Clearly, cities are and will continue to be on the frontlines of the global push against climate change.
However, there is a large gap in urban climate finance—estimated in the trillions of dollars, especially in rapidly urbanizing cities in Africa and South Asia. There is an even larger gap in early-stage project preparation finance, estimated at about 3-5 percent of the total project investment costs, going up to 10 percent in emerging and developing country markets. Of the estimated $93 trillion of sustainable infrastructure investments needed globally by 2030, up to $4.5 trillion will be required for project preparation—$300 billion per year.
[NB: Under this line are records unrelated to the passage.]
/-! PORT_RESERVE (R174, R175). -/

/-- What a reservation gives. -/
inductive Reserve where
  /-- NONE: the flow is not translatable (3), or there is no port (1). -/
  | none (reason : Nat)
  /-- A port: pool, address, port, REUSE, NOIDX, and whether undo returns it. -/
  | port (pool a port : Nat) (reuse noidx undo : Bool)
  deriving DecidableEq, Repr

/-- The probe hash (R174). -/
def probeHash (d key : Bytes) : Nat :=
  crc32cI (xpSeed d) (if xpEim d then slice key 1 4 ++ slice key 6 2 ++ slice key 12 4 else slice key 1 19)

/-- What the probe of one held block finds: a reuse, a candidate, or nothing (R174). -/
inductive Probe where
  | reuse (undo : Bool)
  | cand
  | taken
  deriving DecidableEq, Repr

def probe (d : Bytes) (sub proto : Nat) (addr port : Bytes) (g off : Nat) (s : State) : Probe × State :=
  let m := mapNo (blkAddr g) (blkPort d g + off)
  if tget 0 s.svc.mapLost m ≠ 0 then (.taken, s)
  else if !bitSet g off s then (.cand, s)
  else if !xpEim d then (.taken, s)
  else
    match tget? s.svc.pend m with
    | some x => (if pendIs x sub proto addr port then .reuse true else .taken, s)
    | none =>
      match readMap m s with
      | (none, s) => (.taken, s)
      | (some e, s) =>
        if (mapState e = 1 ∨ mapState e = 2) ∧ mapIs e sub proto addr port then (.reuse false, s)
        else if mapExpired (xpHold d) e s then (.cand, s) else (.taken, s)

/-- The probe positions of the held blocks in order: a reuse ends the search, the first candidate is kept (R174). -/
def probeAll (d : Bytes) (sub proto : Nat) (addr port : Bytes) (off : Nat) :
    List Nat → Option Nat → State → Option (Nat × Bool) × Option Nat × State
  | [], cand, s => (none, cand, s)
  | g :: gs, cand, s =>
    match probe d sub proto addr port g off s with
    | (.reuse undo, s) => (some (g, undo), cand, s)
    | (.cand, s) => probeAll d sub proto addr port off gs (if cand.isNone then some g else cand) s
    | (.taken, s) => probeAll d sub proto addr port off gs cand s

/-- The first clear bit of a block from `off` upward, wrapping (R174). -/
def clearBit (d : Bytes) (g off : Nat) (s : State) : Option Nat :=
  ((List.range (blkSize d)).map fun k => (off + k) % blkSize d).find? fun i =>
    !bitSet g i s && tget 0 s.svc.mapLost (mapNo (blkAddr g) (blkPort d g + i)) == 0

/-- A port taken: its bit, and its PENDING entry in the map cache (R166, R174). -/
def takePort (d : Bytes) (sub proto : Nat) (addr port : Bytes) (g i : Nat) (noidx : Bool) (s : State) : State :=
  let m := mapNo (blkAddr g) (blkPort d g + i)
  let s := use .map m (putBitmap g i true s)
  setSvc { s.svc with pend := tput s.svc.pend m { sub := sub, proto := proto, addr := fit 4 addr, port := fit 2 port,
                                                  noidx := noidx } } s

/-- A new reservation of bit `i` of block `g`. -/
def reserveNew (d : Bytes) (p sub proto : Nat) (addr port : Bytes) (g i : Nat) (noidx : Bool) (s : State) : Reserve × State :=
  let s := bump .XLAT_NEW p (takePort d sub proto addr port g i noidx s)
  let s := if noidx then bump .XLAT_NOIDX p s else s
  (.port p (blkAddr g) (blkPort d g + i) false noidx true, s)

/-- No port: XLAT_NOPORT, and F048 for a flow that is translatable (R184). -/
def noPort (p : Option Nat) (reason : Nat) (s : State) : Reserve × State :=
  let s := match p with
    | some p => bump .XLAT_NOPORT p s
    | none => s
  (.none reason, if reason = 1 then raise 48 (p.getD 0) 0 s else s)

/-- The subscriber's blocks count as full until the audit, F049 (R197). -/
def loseSub (sub : Nat) (s : State) : State := raise 49 sub 0 (setSvc { s.svc with subLost := tput s.svc.subLost sub 1 } s)

/-- The directory line of a subscriber or the bitmap line of a block is uncorrectable (R197). -/
def subBad (sub : Nat) (gs : List Nat) (s : State) : Bool :=
  cacheUe (dirAddr sub) 32 s || gs.any fun g => cacheUe (bitmapAddr g) 64 s

/-- A reservation for a subscriber and a flow (R174, R175, R184). -/
def portReserve (echo : Bool) (fp : Bytes) (sub : Nat) (ck : Bytes) (s : State) : Reserve × State :=
  match binding sub s with
  | none => noPort none (if translatable echo fp ck then 1 else 3) s
  | some (p, gs) =>
    if !translatable echo fp ck then noPort (some p) 3 s
    else if tget 0 s.svc.subLost sub ≠ 0 then noPort (some p) 1 s
    else if subBad sub gs s then noPort (some p) 1 (loseSub sub s)
    else
      let s := usePort sub gs s
      let d := xpoolDesc p s
      let key := xlatKey ck
      let proto := fld key 4 1
      let addr := slice key 12 4
      let port := slice key 6 2
      let off := probeHash d key % blkSize d
      match probeAll d sub proto addr port off gs none s with
      | (some (g, undo), _, s) =>
        let m := mapNo (blkAddr g) (blkPort d g + off)
        let more (x : PendMap) : PendMap := { x with count := x.count + 1 }
        let s := match tget? s.svc.pend m with
          | some x => setSvc { s.svc with pend := tput s.svc.pend m (more x) } (use .map m s)
          | none => s
        (.port p (blkAddr g) (blkPort d g + off) true false undo, bump .XLAT_REUSE p s)
      | (none, some g, s) => reserveNew d p sub proto addr port g off false s
      | (none, none, s) =>
        match gs.findSome? fun g => (clearBit d g off s).map fun i => (g, i) with
        | some (g, i) => reserveNew d p sub proto addr port g i true s
        | none =>
          if !xpDet d ∧ gs.length < xpMaxBlk d then
            match allocBlock sub p s with
            | (some g, s) => reserveNew d p sub proto addr port g off false s
            | (none, s) => noPort (some p) 1 s
          else noPort (some p) 1 s

/-- PORT_RETURN undone (R126, R175): `i` is the address index within the pool of the subscriber. -/
def portReturn (sub i port : Nat) (s : State) : State :=
  match binding sub s with
  | none => bump .UNDO_STALE 0 s
  | some (p, gs) =>
    let d := xpoolDesc p s
    let a := xpBase d + i
    let g := blkOfPort d a port
    if !gs.contains g then bump .UNDO_STALE 0 s
    else
      let m := mapNo a port
      let bad := subBad sub gs s
      let s := if bad then loseSub sub s else usePort sub gs s
      match tget? s.svc.pend m with
      | none => s
      | some x =>
        if x.count ≤ 1 ∧ !x.wait then
          let s := leave .map m (setSvc { s.svc with pend := tdel s.svc.pend m } s)
          if bad then s else putPort d a port false s
        else setSvc { s.svc with pend := tput s.svc.pend m { x with count := x.count - 1 } } s

/-! ACTION_DATA (R168). -/

def adSvc (v : Nat) : Nat := bits v 0 2
def adTc (v : Nat) : Nat := bits v 2 4
def adA (v : Nat) : Nat := bits v 6 11
def adPort (v : Nat) : Nat := bits v 17 16
def adNoidx (v : Nat) : Bool := bit v 33
def adBackend (v : Nat) : Nat := bits v 6 16
def adLbSvc (v : Nat) : Nat := bits v 22 12

def adXlat (tc a port : Nat) (noidx inbound : Bool) : Nat :=
  1 + tc * 4 + a * 2 ^ 6 + port * 2 ^ 17 + b2n noidx * 2 ^ 33 + b2n inbound * 2 ^ 34
def adLb (tc backend svc : Nat) : Nat := 2 + tc * 4 + backend * 2 ^ 6 + svc * 2 ^ 22
def adBlocked (tc reason : Nat) : Nat := 3 + tc * 4 + reason * 2 ^ 6

/-! Aliases (R177, R178). -/

/-- The alias key of a translated flow seen from outside: remote address and port, external address and port. -/
def aliasKey (a proto : Nat) (rport xport raddr xaddr : Bytes) : Bytes :=
  [4] ++ leBytes 3 a ++ leBytes 1 proto ++ [0] ++ fit 2 rport ++ fit 2 xport ++ [0, 0] ++ fit 4 raddr ++ fit 4 xaddr ++ zeros 4

/-- The alias key of a flow from its primary key; the external identifier stands for both ports of ICMP (R169). -/
def flowAlias (ck : Bytes) (a port : Nat) (s : State) : Bytes :=
  let x := beBytes 2 port
  aliasKey a (fld ck 4 1) (if fld ck 4 1 = 1 then x else slice ck 8 2) x (slice ck 16 4) (slice (addrEnt a s) 0 4)

/-- The alias image (R178). -/
def aliasImg (ak ck : Bytes) (m : Nat) (s : State) : Bytes :=
  fit 24 ak ++ leBytes 4 3 ++ leBytes 4 m ++ leBytes 4 (msNow s) ++ fit 24 ck ++ zeros 4

/-- An alias placed without pinning, in the place it already has or under R86; without a place none is placed (R177). -/
def placeAlias (bank : Bool) (ak ck : Bytes) (m : Nat) (s : State) : State :=
  let set := hotSetOf (flowHash s.flow.hashSeed ak).1
  let e : HotEntry := { img := aliasImg ak ck m s }
  match aliasPlace ak s with
  | some k => touch k (hotPut k e s)
  | none =>
    match placeFor bank false set s with
    | some x => placeAt bank x e s
    | none => s

def dropAlias (ak : Bytes) (s : State) : State :=
  match aliasPlace ak s with
  | some k => hotDel k s
  | none => s

/-! MAP_INSERT, MAP_REMOVE, PORT_RELEASE (R177, R181). -/

/-- A flow counted in the shadow FLOWS of its map entry, once (R197; log 42). -/
def Audit.addFlow (ck : Bytes) (m : Nat) (a : Audit) : Audit :=
  if a.mapped.contains ck then a else { a with flows := tput a.flows m (tget 0 a.flows m + 1), mapped := ck :: a.mapped }

def Audit.dropFlow (ck : Bytes) (m : Nat) (a : Audit) : Audit :=
  if a.mapped.contains ck then { a with flows := tput a.flows m (tget 0 a.flows m - 1), mapped := a.mapped.erase ck } else a

/-- A flow counted in the shadow ACTIVE of its backend, once (R197; log 42). -/
def Audit.addPick (ck : Bytes) (b : Nat) (a : Audit) : Audit :=
  if a.picked.contains ck then a else { a with active := tput a.active b (tget 0 a.active b + 1), picked := ck :: a.picked }

def Audit.dropPick (ck : Bytes) (b : Nat) (a : Audit) : Audit :=
  if a.picked.contains ck then { a with active := tput a.active b (tget 0 a.active b - 1), picked := a.picked.erase ck } else a

/-- The shadows follow a live operation (R197, R199). -/
def shadow (f : Audit → Audit) (s : State) : State :=
  match s.svc.audit with
  | some a => setSvc { s.svc with audit := some (f a) } s
  | none => s

/-- SHADOW of an entry written (R173, R197). -/
def setShadow (n : Nat) (e : Bytes) : Bytes := putF e 24 4 n

/-- SHADOW of a map entry brought to the count (R173, R197). -/
def writeShadow (m : Nat) (a : Audit) (s : State) : State :=
  if cacheUe (mapAddr m) 64 s then s
  else
    let s := if (tget? s.svc.cache (mapAddr m)).isSome then s else spanReq 9 false (mapAddr m) 64 s
    writeMapBy 9 m (setShadow (tget 0 a.flows m) (cachePeek (mapAddr m) 64 s)) s

/-- One flow added to the shadows, by its compact key and ACTION_DATA. -/
def auditFlow (ck : Bytes) (ad : Nat) (x : Audit × State) : Audit × State :=
  if adSvc ad = 1 then
    let m := mapNo (adA ad) (adPort ad)
    if x.1.mapped.contains ck then x else (x.1.addFlow ck m, writeShadow m (x.1.addFlow ck m) x.2)
  else if adSvc ad = 2 then (x.1.addPick ck (adBackend ad), x.2)
  else x

/-- A flow that becomes known while an audit runs, which the walk may have passed, is added as well (R199). -/
def liveFlow (ck : Bytes) (ad : Nat) (s : State) : State :=
  match s.svc.audit with
  | some a => let (a, s) := auditFlow ck ad (a, s); setSvc { s.svc with audit := some a } s
  | none => s

/-- The entry as it is written while an audit runs, with its shadow. -/
def withShadow (m : Nat) (e : Bytes) (s : State) : Bytes :=
  match s.svc.audit with
  | some a => setShadow (tget 0 a.flows m) e
  | none => e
There is also a capacity and technical gap to developing robust and impactful City Climate Action Plans that can help reach a net zero and resilient world. While a growing number of cities are developing city climate action plans, there are still many that do not have detailed climate mitigation strategies, nor robust preliminary studies such as green-house gas inventories, or climate impact studies to prioritize climate investments. Especially in the global south, cities frequently lack the capacity, finance and support needed for the early stages of project preparation. This typically leads to impasses, and project ideas often fail to progress.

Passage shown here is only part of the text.